Posted by   on (December 27, 2010, 22:39 GMT)

(contd)....his excellent decision making in the ashes so far and his(calm and composed) role in the whole ugly incident yesterday and then having the courage to call Johnson for a no ball correctly and still getting all the decisions right...very few umpires would have that sort of courage and judgement( especially when the opponent captain is as arrogant and unruly as ponting) and if that does not get him his. Hattrick of ICC umpire of the year award, I don't know what will. A brilliant job Mr dar, you were incredible and truly the top ranked umpire in the world .... Keep going for 3 more days...I always was a true fan of ur courage and umpiring especially avaunt the Aussies when I saw u first in the ashes 2005... Cheers

Posted by dhurandhar007 on (December 27, 2010, 22:35 GMT)

@ Yasser Yousufi: You are absolutely right. I remember some years ago, Ranjan Madugulle fined an Asian player severely for saying something on the field in Australi, but let the Australians go scott free even when they were raining expletives on the Asian team and were the ones to start the provocation. All that Ranjan Madugulle had to say was somethinng to the effect that "using expletives was the Australian players' way of life or a way of talking and what was a part of their life or vocabulary can not be taken against them. Therefore he did not reprimand them".

Posted by D.V.C. on (December 27, 2010, 22:34 GMT)

I can only assume that the replay screen at the MCG has some damaged 'saturated' pixels near where the edge would have been. I can't think of any other reasonable occurrence to precipitate this turn of events.

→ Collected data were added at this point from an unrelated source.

/-! ### `Core.mapWalk` -/

@[simp] theorem Core.mapWalk_dict (i : Nat) (f : ConvWalk → ConvWalk) (c : Core) : (c.mapWalk i f).dict = c.dict := rfl
@[simp] theorem Core.mapWalk_doms (i : Nat) (f : ConvWalk → ConvWalk) (c : Core) : (c.mapWalk i f).doms = c.doms := rfl
@[simp] theorem Core.mapWalk_banks (i : Nat) (f : ConvWalk → ConvWalk) (c : Core) : (c.mapWalk i f).banks = c.banks := rfl
@[simp] theorem Core.mapWalk_owners (i : Nat) (f : ConvWalk → ConvWalk) (c : Core) : (c.mapWalk i f).owners = c.owners := rfl
@[simp] theorem Core.mapWalk_mode (i : Nat) (f : ConvWalk → ConvWalk) (c : Core) : (c.mapWalk i f).mode = c.mode := rfl
@[simp] theorem Core.mapWalk_trans (i : Nat) (f : ConvWalk → ConvWalk) (c : Core) : (c.mapWalk i f).trans = c.trans := rfl
@[simp] theorem Core.mapWalk_ec (i : Nat) (f : ConvWalk → ConvWalk) (c : Core) : (c.mapWalk i f).ec = c.ec := rfl
@[simp] theorem Core.mapWalk_mbx (i : Nat) (f : ConvWalk → ConvWalk) (c : Core) : (c.mapWalk i f).mbx = c.mbx := rfl
@[simp] theorem Core.mapWalk_tw (i : Nat) (f : ConvWalk → ConvWalk) (c : Core) : (c.mapWalk i f).tw = c.tw := rfl
@[simp] theorem Core.mapWalk_refs (i : Nat) (f : ConvWalk → ConvWalk) (c : Core) : (c.mapWalk i f).refs = c.refs := rfl
@[simp] theorem Core.mapWalk_walks (i : Nat) (f : ConvWalk → ConvWalk) (c : Core) : (c.mapWalk i f).walks = modAt c.walks i f := rfl
@[simp] theorem Core.mapWalk_calRun (i : Nat) (f : ConvWalk → ConvWalk) (c : Core) : (c.mapWalk i f).calRun = c.calRun := rfl
@[simp] theorem Core.mapWalk_calAt (i : Nat) (f : ConvWalk → ConvWalk) (c : Core) : (c.mapWalk i f).calAt = c.calAt := rfl
@[simp] theorem Core.mapWalk_calFailed (i : Nat) (f : ConvWalk → ConvWalk) (c : Core) : (c.mapWalk i f).calFailed = c.calFailed := rfl
@[simp] theorem Core.mapWalk_calEnd (i : Nat) (f : ConvWalk → ConvWalk) (c : Core) : (c.mapWalk i f).calEnd = c.calEnd := rfl
@[simp] theorem Core.mapWalk_calPend (i : Nat) (f : ConvWalk → ConvWalk) (c : Core) : (c.mapWalk i f).calPend = c.calPend := rfl
@[simp] theorem Core.mapWalk_calSaving (i : Nat) (f : ConvWalk → ConvWalk) (c : Core) : (c.mapWalk i f).calSaving = c.calSaving := rfl
@[simp] theorem Core.mapWalk_calKeep (i : Nat) (f : ConvWalk → ConvWalk) (c : Core) : (c.mapWalk i f).calKeep = c.calKeep := rfl
@[simp] theorem Core.mapWalk_mot (i : Nat) (f : ConvWalk → ConvWalk) (c : Core) : (c.mapWalk i f).mot = c.mot := rfl
@[simp] theorem Core.mapWalk_job (i : Nat) (f : ConvWalk → ConvWalk) (c : Core) : (c.mapWalk i f).job = c.job := rfl
@[simp] theorem Core.mapWalk_pipe (i : Nat) (f : ConvWalk → ConvWalk) (c : Core) : (c.mapWalk i f).pipe = c.pipe := rfl
@[simp] theorem Core.mapWalk_ctx (i : Nat) (f : ConvWalk → ConvWalk) (c : Core) : (c.mapWalk i f).ctx = c.ctx := rfl
@[simp] theorem Core.mapWalk_eng (i : Nat) (f : ConvWalk → ConvWalk) (c : Core) : (c.mapWalk i f).eng = c.eng := rfl
@[simp] theorem Core.mapWalk_tk (i : Nat) (f : ConvWalk → ConvWalk) (c : Core) : (c.mapWalk i f).tk = c.tk := rfl
@[simp] theorem Core.mapWalk_clk (i : Nat) (f : ConvWalk → ConvWalk) (c : Core) : (c.mapWalk i f).clk = c.clk := rfl
@[simp] theorem Core.mapWalk_dram (i : Nat) (f : ConvWalk → ConvWalk) (c : Core) : (c.mapWalk i f).dram = c.dram := rfl
@[simp] theorem Core.mapWalk_sram (i : Nat) (f : ConvWalk → ConvWalk) (c : Core) : (c.mapWalk i f).sram = c.sram := rfl
@[simp] theorem Core.mapWalk_cxl (i : Nat) (f : ConvWalk → ConvWalk) (c : Core) : (c.mapWalk i f).cxl = c.cxl := rfl
@[simp] theorem Core.mapWalk_links (i : Nat) (f : ConvWalk → ConvWalk) (c : Core) : (c.mapWalk i f).links = c.links := rfl
@[simp] theorem Core.mapWalk_ev (i : Nat) (f : ConvWalk → ConvWalk) (c : Core) : (c.mapWalk i f).ev = c.ev := rfl
@[simp] theorem Core.mapWalk_nv (i : Nat) (f : ConvWalk → ConvWalk) (c : Core) : (c.mapWalk i f).nv = c.nv := rfl
@[simp] theorem Core.mapWalk_pw (i : Nat) (f : ConvWalk → ConvWalk) (c : Core) : (c.mapWalk i f).pw = c.pw := rfl
@[simp] theorem Core.mapWalk_pads (i : Nat) (f : ConvWalk → ConvWalk) (c : Core) : (c.mapWalk i f).pads = c.pads := rfl
@[simp] theorem Core.mapWalk_free (i : Nat) (f : ConvWalk → ConvWalk) (c : Core) : (c.mapWalk i f).free = c.free := rfl
@[simp] theorem Core.mapWalk_out (i : Nat) (f : ConvWalk → ConvWalk) (c : Core) : (c.mapWalk i f).out = c.out := rfl
@[simp] theorem Core.mapWalk_obj (i : Nat) (f : ConvWalk → ConvWalk) (j k : Nat) (c : Core) : (c.mapWalk i f).obj j k = c.obj j k := rfl

/-! ### `Core.mapEng1` -/

@[simp] theorem Core.mapEng1_dict (i : Nat) (f : Tk → Tk) (c : Core) : (c.mapEng1 i f).dict = c.dict := rfl
@[simp] theorem Core.mapEng1_doms (i : Nat) (f : Tk → Tk) (c : Core) : (c.mapEng1 i f).doms = c.doms := rfl
@[simp] theorem Core.mapEng1_banks (i : Nat) (f : Tk → Tk) (c : Core) : (c.mapEng1 i f).banks = c.banks := rfl
@[simp] theorem Core.mapEng1_owners (i : Nat) (f : Tk → Tk) (c : Core) : (c.mapEng1 i f).owners = c.owners := rfl
@[simp] theorem Core.mapEng1_mode (i : Nat) (f : Tk → Tk) (c : Core) : (c.mapEng1 i f).mode = c.mode := rfl
@[simp] theorem Core.mapEng1_trans (i : Nat) (f : Tk → Tk) (c : Core) : (c.mapEng1 i f).trans = c.trans := rfl
@[simp] theorem Core.mapEng1_ec (i : Nat) (f : Tk → Tk) (c : Core) : (c.mapEng1 i f).ec = c.ec := rfl
@[simp] theorem Core.mapEng1_mbx (i : Nat) (f : Tk → Tk) (c : Core) : (c.mapEng1 i f).mbx = c.mbx := rfl
@[simp] theorem Core.mapEng1_tw (i : Nat) (f : Tk → Tk) (c : Core) : (c.mapEng1 i f).tw = c.tw := rfl
@[simp] theorem Core.mapEng1_refs (i : Nat) (f : Tk → Tk) (c : Core) : (c.mapEng1 i f).refs = c.refs := rfl
@[simp] theorem Core.mapEng1_walks (i : Nat) (f : Tk → Tk) (c : Core) : (c.mapEng1 i f).walks = c.walks := rfl
@[simp] theorem Core.mapEng1_calRun (i : Nat) (f : Tk → Tk) (c : Core) : (c.mapEng1 i f).calRun = c.calRun := rfl
@[simp] theorem Core.mapEng1_calAt (i : Nat) (f : Tk → Tk) (c : Core) : (c.mapEng1 i f).calAt = c.calAt := rfl
@[simp] theorem Core.mapEng1_calFailed (i : Nat) (f : Tk → Tk) (c : Core) : (c.mapEng1 i f).calFailed = c.calFailed := rfl
@[simp] theorem Core.mapEng1_calEnd (i : Nat) (f : Tk → Tk) (c : Core) : (c.mapEng1 i f).calEnd = c.calEnd := rfl
@[simp] theorem Core.mapEng1_calPend (i : Nat) (f : Tk → Tk) (c : Core) : (c.mapEng1 i f).calPend = c.calPend := rfl
@[simp] theorem Core.mapEng1_calSaving (i : Nat) (f : Tk → Tk) (c : Core) : (c.mapEng1 i f).calSaving = c.calSaving := rfl
@[simp] theorem Core.mapEng1_calKeep (i : Nat) (f : Tk → Tk) (c : Core) : (c.mapEng1 i f).calKeep = c.calKeep := rfl
@[simp] theorem Core.mapEng1_mot (i : Nat) (f : Tk → Tk) (c : Core) : (c.mapEng1 i f).mot = c.mot := rfl
@[simp] theorem Core.mapEng1_job (i : Nat) (f : Tk → Tk) (c : Core) : (c.mapEng1 i f).job = c.job := rfl
@[simp] theorem Core.mapEng1_pipe (i : Nat) (f : Tk → Tk) (c : Core) : (c.mapEng1 i f).pipe = c.pipe := rfl
@[simp] theorem Core.mapEng1_ctx (i : Nat) (f : Tk → Tk) (c : Core) : (c.mapEng1 i f).ctx = c.ctx := rfl
@[simp] theorem Core.mapEng1_eng (i : Nat) (f : Tk → Tk) (c : Core) : (c.mapEng1 i f).eng = c.eng := rfl
@[simp] theorem Core.mapEng1_tk (i : Nat) (f : Tk → Tk) (c : Core) : (c.mapEng1 i f).tk = { c.tk with engs := modAt c.tk.engs i f } := rfl
@[simp] theorem Core.mapEng1_clk (i : Nat) (f : Tk → Tk) (c : Core) : (c.mapEng1 i f).clk = c.clk := rfl
@[simp] theorem Core.mapEng1_dram (i : Nat) (f : Tk → Tk) (c : Core) : (c.mapEng1 i f).dram = c.dram := rfl
@[simp] theorem Core.mapEng1_sram (i : Nat) (f : Tk → Tk) (c : Core) : (c.mapEng1 i f).sram = c.sram := rfl
@[simp] theorem Core.mapEng1_cxl (i : Nat) (f : Tk → Tk) (c : Core) : (c.mapEng1 i f).cxl = c.cxl := rfl
@[simp] theorem Core.mapEng1_links (i : Nat) (f : Tk → Tk) (c : Core) : (c.mapEng1 i f).links = c.links := rfl
@[simp] theorem Core.mapEng1_ev (i : Nat) (f : Tk → Tk) (c : Core) : (c.mapEng1 i f).ev = c.ev := rfl
@[simp] theorem Core.mapEng1_nv (i : Nat) (f : Tk → Tk) (c : Core) : (c.mapEng1 i f).nv = c.nv := rfl
@[simp] theorem Core.mapEng1_pw (i : Nat) (f : Tk → Tk) (c : Core) : (c.mapEng1 i f).pw = c.pw := rfl
@[simp] theorem Core.mapEng1_pads (i : Nat) (f : Tk → Tk) (c : Core) : (c.mapEng1 i f).pads = c.pads := rfl
@[simp] theorem Core.mapEng1_free (i : Nat) (f : Tk → Tk) (c : Core) : (c.mapEng1 i f).free = c.free := rfl
@[simp] theorem Core.mapEng1_out (i : Nat) (f : Tk → Tk) (c : Core) : (c.mapEng1 i f).out = c.out := rfl
@[simp] theorem Core.mapEng1_obj (i : Nat) (f : Tk → Tk) (j k : Nat) (c : Core) : (c.mapEng1 i f).obj j k = c.obj j k := rfl

/-! ### `Core.mapBank` -/

@[simp] theorem Core.mapBank_dict (i : Nat) (f : Bank → Bank) (c : Core) : (c.mapBank i f).dict = c.dict := rfl
@[simp] theorem Core.mapBank_doms (i : Nat) (f : Bank → Bank) (c : Core) : (c.mapBank i f).doms = c.doms := rfl
@[simp] theorem Core.mapBank_banks (i : Nat) (f : Bank → Bank) (c : Core) : (c.mapBank i f).banks = modAt c.banks i f := rfl
@[simp] theorem Core.mapBank_owners (i : Nat) (f : Bank → Bank) (c : Core) : (c.mapBank i f).owners = c.owners := rfl
@[simp] theorem Core.mapBank_mode (i : Nat) (f : Bank → Bank) (c : Core) : (c.mapBank i f).mode = c.mode := rfl
@[simp] theorem Core.mapBank_trans (i : Nat) (f : Bank → Bank) (c : Core) : (c.mapBank i f).trans = c.trans := rfl
@[simp] theorem Core.mapBank_ec (i : Nat) (f : Bank → Bank) (c : Core) : (c.mapBank i f).ec = c.ec := rfl
@[simp] theorem Core.mapBank_mbx (i : Nat) (f : Bank → Bank) (c : Core) : (c.mapBank i f).mbx = c.mbx := rfl
@[simp] theorem Core.mapBank_tw (i : Nat) (f : Bank → Bank) (c : Core) : (c.mapBank i f).tw = c.tw := rfl
@[simp] theorem Core.mapBank_refs (i : Nat) (f : Bank → Bank) (c : Core) : (c.mapBank i f).refs = c.refs := rfl
@[simp] theorem Core.mapBank_walks (i : Nat) (f : Bank → Bank) (c : Core) : (c.mapBank i f).walks = c.walks := rfl
@[simp] theorem Core.mapBank_calRun (i : Nat) (f : Bank → Bank) (c : Core) : (c.mapBank i f).calRun = c.calRun := rfl
@[simp] theorem Core.mapBank_calAt (i : Nat) (f : Bank → Bank) (c : Core) : (c.mapBank i f).calAt = c.calAt := rfl
@[simp] theorem Core.mapBank_calFailed (i : Nat) (f : Bank → Bank) (c : Core) : (c.mapBank i f).calFailed = c.calFailed := rfl
@[simp] theorem Core.mapBank_calEnd (i : Nat) (f : Bank → Bank) (c : Core) : (c.mapBank i f).calEnd = c.calEnd := rfl
@[simp] theorem Core.mapBank_calPend (i : Nat) (f : Bank → Bank) (c : Core) : (c.mapBank i f).calPend = c.calPend := rfl
@[simp] theorem Core.mapBank_calSaving (i : Nat) (f : Bank → Bank) (c : Core) : (c.mapBank i f).calSaving = c.calSaving := rfl
@[simp] theorem Core.mapBank_calKeep (i : Nat) (f : Bank → Bank) (c : Core) : (c.mapBank i f).calKeep = c.calKeep := rfl
@[simp] theorem Core.mapBank_mot (i : Nat) (f : Bank → Bank) (c : Core) : (c.mapBank i f).mot = c.mot := rfl
@[simp] theorem Core.mapBank_job (i : Nat) (f : Bank → Bank) (c : Core) : (c.mapBank i f).job = c.job := rfl
@[simp] theorem Core.mapBank_pipe (i : Nat) (f : Bank → Bank) (c : Core) : (c.mapBank i f).pipe = c.pipe := rfl
@[simp] theorem Core.mapBank_ctx (i : Nat) (f : Bank → Bank) (c : Core) : (c.mapBank i f).ctx = c.ctx := rfl
@[simp] theorem Core.mapBank_eng (i : Nat) (f : Bank → Bank) (c : Core) : (c.mapBank i f).eng = c.eng := rfl
@[simp] theorem Core.mapBank_tk (i : Nat) (f : Bank → Bank) (c : Core) : (c.mapBank i f).tk = c.tk := rfl
@[simp] theorem Core.mapBank_clk (i : Nat) (f : Bank → Bank) (c : Core) : (c.mapBank i f).clk = c.clk := rfl
@[simp] theorem Core.mapBank_dram (i : Nat) (f : Bank → Bank) (c : Core) : (c.mapBank i f).dram = c.dram := rfl
@[simp] theorem Core.mapBank_sram (i : Nat) (f : Bank → Bank) (c : Core) : (c.mapBank i f).sram = c.sram := rfl
@[simp] theorem Core.mapBank_cxl (i : Nat) (f : Bank → Bank) (c : Core) : (c.mapBank i f).cxl = c.cxl := rfl
@[simp] theorem Core.mapBank_links (i : Nat) (f : Bank → Bank) (c : Core) : (c.mapBank i f).links = c.links := rfl
@[simp] theorem Core.mapBank_ev (i : Nat) (f : Bank → Bank) (c : Core) : (c.mapBank i f).ev = c.ev := rfl
@[simp] theorem Core.mapBank_nv (i : Nat) (f : Bank → Bank) (c : Core) : (c.mapBank i f).nv = c.nv := rfl
@[simp] theorem Core.mapBank_pw (i : Nat) (f : Bank → Bank) (c : Core) : (c.mapBank i f).pw = c.pw := rfl
@[simp] theorem Core.mapBank_pads (i : Nat) (f : Bank → Bank) (c : Core) : (c.mapBank i f).pads = c.pads := rfl
@[simp] theorem Core.mapBank_free (i : Nat) (f : Bank → Bank) (c : Core) : (c.mapBank i f).free = c.free := rfl
@[simp] theorem Core.mapBank_out (i : Nat) (f : Bank → Bank) (c : Core) : (c.mapBank i f).out = c.out := rfl
@[simp] theorem Core.mapBank_obj (i : Nat) (f : Bank → Bank) (j k : Nat) (c : Core) : (c.mapBank i f).obj j k = c.obj j k := rfl

end Sys2Proof.Machine
end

For everyone complaining that Asian cricketers always seem to end up with worse fines, it's an Asian Match Referee at the MCG. You'd think he'd be aware of the inconsistency!

Posted by   on (December 27, 2010, 22:30 GMT)

@legendmike: totally agree, except we can at least say benn was repeatedly involved in bad behaviour throughout and body contact hence the suspension somewhat was justified... Of course, haddin shd have got a more serious punishment for his role...coming back to yesterday, Ian chappel himself said that ponting has had a history of going after the umpires every now and then and taking his prev records into account he definitely shda been handed out at least a match ban.... But hey, maybe that's what the ref thought would be th harshest punishment since another failure inevitably looms for ponting at Sydney which shd ultimately lead to his getting the boot:p and @yasser: totally agree mate, I have been watching since ashes 2005 from when Shane warne and ricky ponting have been going at umpire dar for not getting wring decisions in their favour, something other umpires would be too scared to do.... I belive umpire aleem dar deserves a third consecutive umpire of the year on the basis of

Posted by dhurandhar007 on (December 27, 2010, 22:21 GMT)

I am an Indian and fan of Ponting and have respect and admiration for the guy. I have been watching the Ashes on the TV in the hope that I will be able to watch at least one magnificient knock from this modern day Australian legend. But what he did yesterday on field was despicable and reminded of the infamous 2008 Sydney test vs India where he acted as the Judge, Advocate, and Jury, raising fingers and passing out verdicts against Indian batters in case of dubious catches. Like then, he looked so silly yesterday. OK, let us think of what he was arguing for. He was saying that even though the TV Umpire decided KP was not out, Aleem Dar should overrule the TV Umpire and declare KP out because he (Ponting) believed it was out. Was this ever going to happen? Was Ponting out of his mind? I think it is not his fault. The Australians are so used to having it there way, right or wrong, so it was just his instinct playing out, forgetting that it is the age of TV Umpiring now.